Ludovic continue son tour du Japon ! Après avoir mangé du Fugu (un poisson potentiellement mortel selon sa découpe !), il a eu la chance de rencontrer un véritable maître Sashimi ! Pour bynativ, il nous raconte son expérience !

Alors que j’arpente difficilement les marches du sanctuaire d’Haguro, un des trois sites sacrés des moines Yamabushis, Derek, mon guide, souffle un peu et se décale, cordialité japonaise oblige, sur le bas-côté de cette montée qui n’en finit pas.

– Ludovic San, pourquoi as-tu choisi de visiter le Nord de notre pays ? me demande t’il.

– Car, mon ami, je pense que le Nord du Japon est bien plus authentique que le Sud, lui dis-je en tentant de reprendre mon souffle.

Avec toute la finesse japonaise qui lui sied à ravir, il acquiesce ; nous continuons notre avancée ; les arbres défilent sous le poids de nos chaussures qui en foulent le sol, nos mollets sont tendus outrancièrement et nos chevilles en feu nous amènent à considérer chaque marche comme une falaise à escalader avec force et pugnacité.

Au sommet, quelques ahanements et nombre de respirations plus tard, nous nous asseyons aux abords d’un petit pont de pierre et à l’ombre d’un des nombreux temples du sanctuaire, Derek revient à la charge et me questionne sur mes affinités dans le Nord du pays. « En vérité, Derek San, j’aime tout dans le Nord du Japon ; le côté moins touristique me permet d’être plus proche des locaux.

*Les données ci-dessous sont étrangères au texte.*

-- ==== Sys2Proof/Machine/Ditherer.lean ====
section
/-! DEFINITION. The Ditherer and DITHER (spec/42_ditherer.md). The scan computes in ℤ (R150); R163 says that no value
leaves the 32-bit range of ACC. -/

namespace Sys2Proof.Machine

/-- The triple of zeros. -/
def Triple.zero : Triple := { r := 0, g := 0, b := 0 }

/-- Channel-wise sum. -/
def Triple.add (a b : Triple) : Triple := { r := a.r + b.r, g := a.g + b.g, b := a.b + b.b }

/-- Channel-wise difference. -/
def Triple.sub (a b : Triple) : Triple := { r := a.r - b.r, g := a.g - b.g, b := a.b - b.b }

/-- A pixel as Q.8 values: every channel c enters as c << 8 (R150). -/
def pixelQ8 (c : Rgb) : Triple :=
  { r := c.r.toNat * Config.q8Scale, g := c.g.toNat * Config.q8Scale, b := c.b.toNat * Config.q8Scale }

/-- Contrib(e, w) = (e·w + 8) >>> 4 (R151). -/
def contrib (e w : Int) : Int := (e * w + 8) >>> (4 : Nat)

/-- The share of an error triple for weight w/16 (R151, R152). -/
def share (e : Triple) (w : Int) : Triple :=
  { r := contrib e.r w, g := contrib e.g w, b := contrib e.b w }

/-- ToByte(A) = clip(A, 0, 255·256) >>> 8 (R155). -/
def toByte (a : Int) : Byte := BitVec.ofInt 8 ((min (max a 0) (255 * 256)) >>> (8 : Nat))

/-- The output pixel of a Q.8 triple (R155). -/
def Triple.toPixel (a : Triple) : Rgb := { r := toByte a.r, g := toByte a.g, b := toByte a.b }

/-- An ACC element as its 32-bit registers hold it (R46, R150). -/
def Triple.toAccCell (a : Triple) : AccCell :=
  { r := BitVec.ofInt 32 a.r, g := BitVec.ofInt 32 a.g, b := BitVec.ofInt 32 a.b }

/-- ACC while DITHER runs: one triple of integers for each pixel number. -/
abbrev AccArray := Array Triple

/-- ACC[p]; every index the scan forms is in range (R159), so the fallback is never read. -/
def AccArray.at (acc : AccArray) (p : Nat) : Triple := acc.getD p Triple.zero

/-- Diffuse: add the share of e for weight w to ACC[p] (R152). -/
def diffuse (acc : AccArray) (p : Nat) (e : Triple) (w : Int) : AccArray :=
  acc.modify p (fun a => a.add (share e w))

/-- SW(x, y, e, pol): the south-west share, by the west-edge policy at x = 0 (R153). -/
def diffuseSouthWest (pol : WestEdge) (acc : AccArray) (x y : Nat) (e : Triple) : AccArray :=
  if 1 ≤ x then diffuse acc (pixelIndex (x - 1) (y + 1)) e 3
  else
    match pol with
    | .skip => acc
    | .clamp => diffuse acc (pixelIndex 0 (y + 1)) e 3
    | .wrap => diffuse acc (pixelIndex (Config.rasterWidth - 1) (y + 1)) e 3

/-- The scan's work on the processed pixel (x, y): quantise, replace by the palette value, diffuse the error to the
east, south-west, south and south-east (R156, R157 part 2). -/
def ditherPixel (pal : Palette) (pol : WestEdge) (acc : AccArray) (xy : Nat × Nat) : AccArray :=
  let x := xy.1
  let y := xy.2
  let old := acc.at (pixelIndex x y)
  let new := pixelQ8 (paletteRgb pal (quantizeS pal old Config.q8Scale))
  let e := old.sub new
  let acc := acc.setIfInBounds (pixelIndex x y) new
  let acc := diffuse acc (pixelIndex (x + 1) y) e 7
  let acc := diffuseSouthWest pol acc x y e
  let acc := diffuse acc (pixelIndex x (y + 1)) e 5
  diffuse acc (pixelIndex (x + 1) (y + 1)) e 1

/-- The processed pixels (x, y) in scan order: rows top to bottom, columns left to right, without the last row and the
last column (R154). -/
def scanOrder : List (Nat × Nat) :=
  (List.range (Config.rasterHeight - 1)).flatMap fun y =>
    (List.range (Config.rasterWidth - 1)).map fun x => (x, y)

/-- ACC as initialised from the source raster (R157 part 1). -/
def accInit (raster : List Rgb) : AccArray := (raster.map pixelQ8).toArray

/-- ACC after the whole error-diffusion scan (R157 part 2). -/
def accFinal (pal : Palette) (pol : WestEdge) (raster : List Rgb) : AccArray :=
  scanOrder.foldl (ditherPixel pal pol) (accInit raster)

/-- The writes of a DITHER that reads the raster `raster` (R157 part 3): DST, CODE and the hidden ACC. -/
def ditherRaster (raster : List Rgb) (s : State) : State :=
  let out := (accFinal s.palette s.westEdge raster).toList
  { s with
    dst := Memory.ofList (out.map Triple.toPixel)
    code := Memory.ofList (out.map fun a => codeOf (quantize8 s.palette a.toPixel))
    acc := Memory.ofList (out.map Triple.toAccCell) }

/-- DITHER (R157). -/
def execDither (s : State) : Result :=
  if s.dimensionsOk then
    match s.srcOperand with
    | .ok raster => .next (ditherRaster raster s).complete
    | .error p => .fault (.unwrittenRead .src p)
  else .next (s.raiseError .dimensionMismatch)

end Sys2Proof.Machine
end

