-- ==== Sys2Proof/Machine/Dispatch.lean ====
section
/-! DEFINITION. One arm per command: the writes of its completion step (spec/40_command_protocol.md R112). -/

namespace Sys2Proof.Machine

-- The completion step of a decoded command (R112): one direct call of its meaning per constructor.
def exec (i : Instr) (s : State) : Host.Outcome State Fault Refusal :=
  match i with
  | .nop => Sys2Proof.Machine.execNop s
  | .quantize => Sys2Proof.Machine.execQuantize s
  | .dither => Sys2Proof.Machine.execDither s
  | .pack => Sys2Proof.Machine.execPack s
  | .encodeFrame => Sys2Proof.Machine.execEncodeFrame s

end Sys2Proof.Machine
end

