-- ==== Sys2Proof/Safety.lean ====
section
/-! DEFINITION. What a legal state is and what a command needs in order to end: the terms claims are stated in. -/

namespace Sys2Proof.Machine

/-- Every element of a RAM below `size` has its written mark set (R42). -/
def Memory.writtenBelow {α : Type} (m : Memory α) (size : Nat) : Prop := ∀ i, i < size → (m.read i).isSome = true

/-- The RAM elements a command reads are all written (R42, R94, R254). -/
def State.operandsWritten (i : Instr) (s : State) : Prop :=
  match i with
  | .nop | .quantize => True
  | .dither => s.src.writtenBelow Config.pixels
  | .pack => s.code.writtenBelow Config.pixels
  | .encodeFrame => s.fePayload.writtenBelow s.payloadLen

/-- The command's own pre-flight check passes (R226). -/
def State.preflightOk (i : Instr) (s : State) : Prop :=
  match i with
  | .nop | .quantize => True
  | .dither | .pack => s.dimensionsOk = true
  | .encodeFrame => s.payloadTooLarge = false

/-- What holds in every reachable state. -/
structure State.Inv (s : State) : Prop where
  /-- The PALETTE is one the model accepts (R131). -/
  palette : s.palette.wellFormed = true
  /-- STATUS.ERR = 0 ⇒ STATUS.ERR_CODE = 0 (R24). -/
  noErrNoCode : s.status.err = false → s.status.errCode = .none
  /-- An error completion always records a code (R114, R221). -/
  errHasCode : s.status.err = true → s.status.errCode ≠ .none
  /-- STATUS.BUSY = 1 ⇒ STATUS.DONE = 0 ∧ STATUS.ERR = 0 (R24). -/
  busyIsClean : s.status.busy = true → s.status.done = false ∧ s.status.err = false
  /-- A command ends with DONE or with ERR, not both (R110, R113, R114). -/
  notBoth : ¬(s.status.done = true ∧ s.status.err = true)
  /-- FE_FRAME_LEN is 0 or one of 4 to 257 (R33). -/
  frameLen : s.feFrameLen.toNat = 0 ∨ 4 ≤ s.feFrameLen.toNat ∧ s.feFrameLen.toNat ≤ 257
  /-- Every RAM is in canonical form and holds no element it does not have (R36 to R41, R46). -/
  src : s.src.wf Config.pixels = true
  dst : s.dst.wf Config.pixels = true
  code : s.code.wf Config.pixels = true
  pack : s.pack.wf Config.packedBytes = true
  fePayload : s.fePayload.wf Config.payloadBytes = true
  feFrame : s.feFrame.wf Config.frameBytes = true
  acc : s.acc.wf Config.pixels = true

/-- When FE_FRAME_LEN is L ≠ 0, FE_FRAME holds a frame of L bytes, every one of them written: the start byte, the length
field L − 2, the command and payload bytes and, at its end, the end byte; the bytes after it up to 259 are 0 (R200, R201,
R204, R260). -/
def State.frameBufferHoldsFrame (s : State) : Prop :=
  s.feFrameLen ≠ 0 →
    4 ≤ s.feFrameLen.toNat ∧ s.feFrameLen.toNat ≤ 257 ∧
    s.feFrame.read 0 = some Config.frameStart ∧
    s.feFrame.read 1 = some (BitVec.ofNat 8 (s.feFrameLen.toNat - 2)) ∧
    s.feFrame.read (s.feFrameLen.toNat - 1) = some Config.frameEnd ∧
    s.feFrame.writtenBelow s.feFrameLen.toNat ∧
    ∀ k, s.feFrameLen.toNat ≤ k → k < Config.frameBytes → s.feFrame.read k = some 0

/-- A run of k steps from s that meets no fault and no refusal. -/
def State.runsFor (s : State) (k : Nat) : Prop := ∃ t, Host.Core.run Sys2Proof.core k s = .next t

end Sys2Proof.Machine
end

J’aime l’architecture des villes visitées, la sérénité des lieux. Les prix sont bas et la gastronomie, exceptionnelle ! » 

 Un peu comme s’il attendait ma réponse, à l’entente du mot gastronomie, son sourire s’illumine et il me questionne sur la variation culinaire découverte dans la ville de Tsuruoka.

 

 

Tsuruoka, la ville culinaire japonaise par excellence

Il faut dire que Tsuruoka, dans la région de Shonai située dans le département Yamagata au nord de l’île de Honshu est célèbre internationalement pour être inscrite parmi les 18 villes créatives gastronomiques de l’UNESCO. Une spécialisation culinaire qui parvient à satisfaire la plus exigeante des papilles, tant la diversité gastronomique est l’étendard de sa philosophie.

Des bars à sushis aux restaurant de Gyozas, des steak house à la restauration internationale, traverser la ville oblige à effectuer un mariage heureux entre le visuel des grandes enseignes colorées et le fumet délicat qui s’y dégage avec pour témoins le crépitement des stands de restauration rapide et la texture si étrange mais au combien délicate des aliments proposés dans les marchés.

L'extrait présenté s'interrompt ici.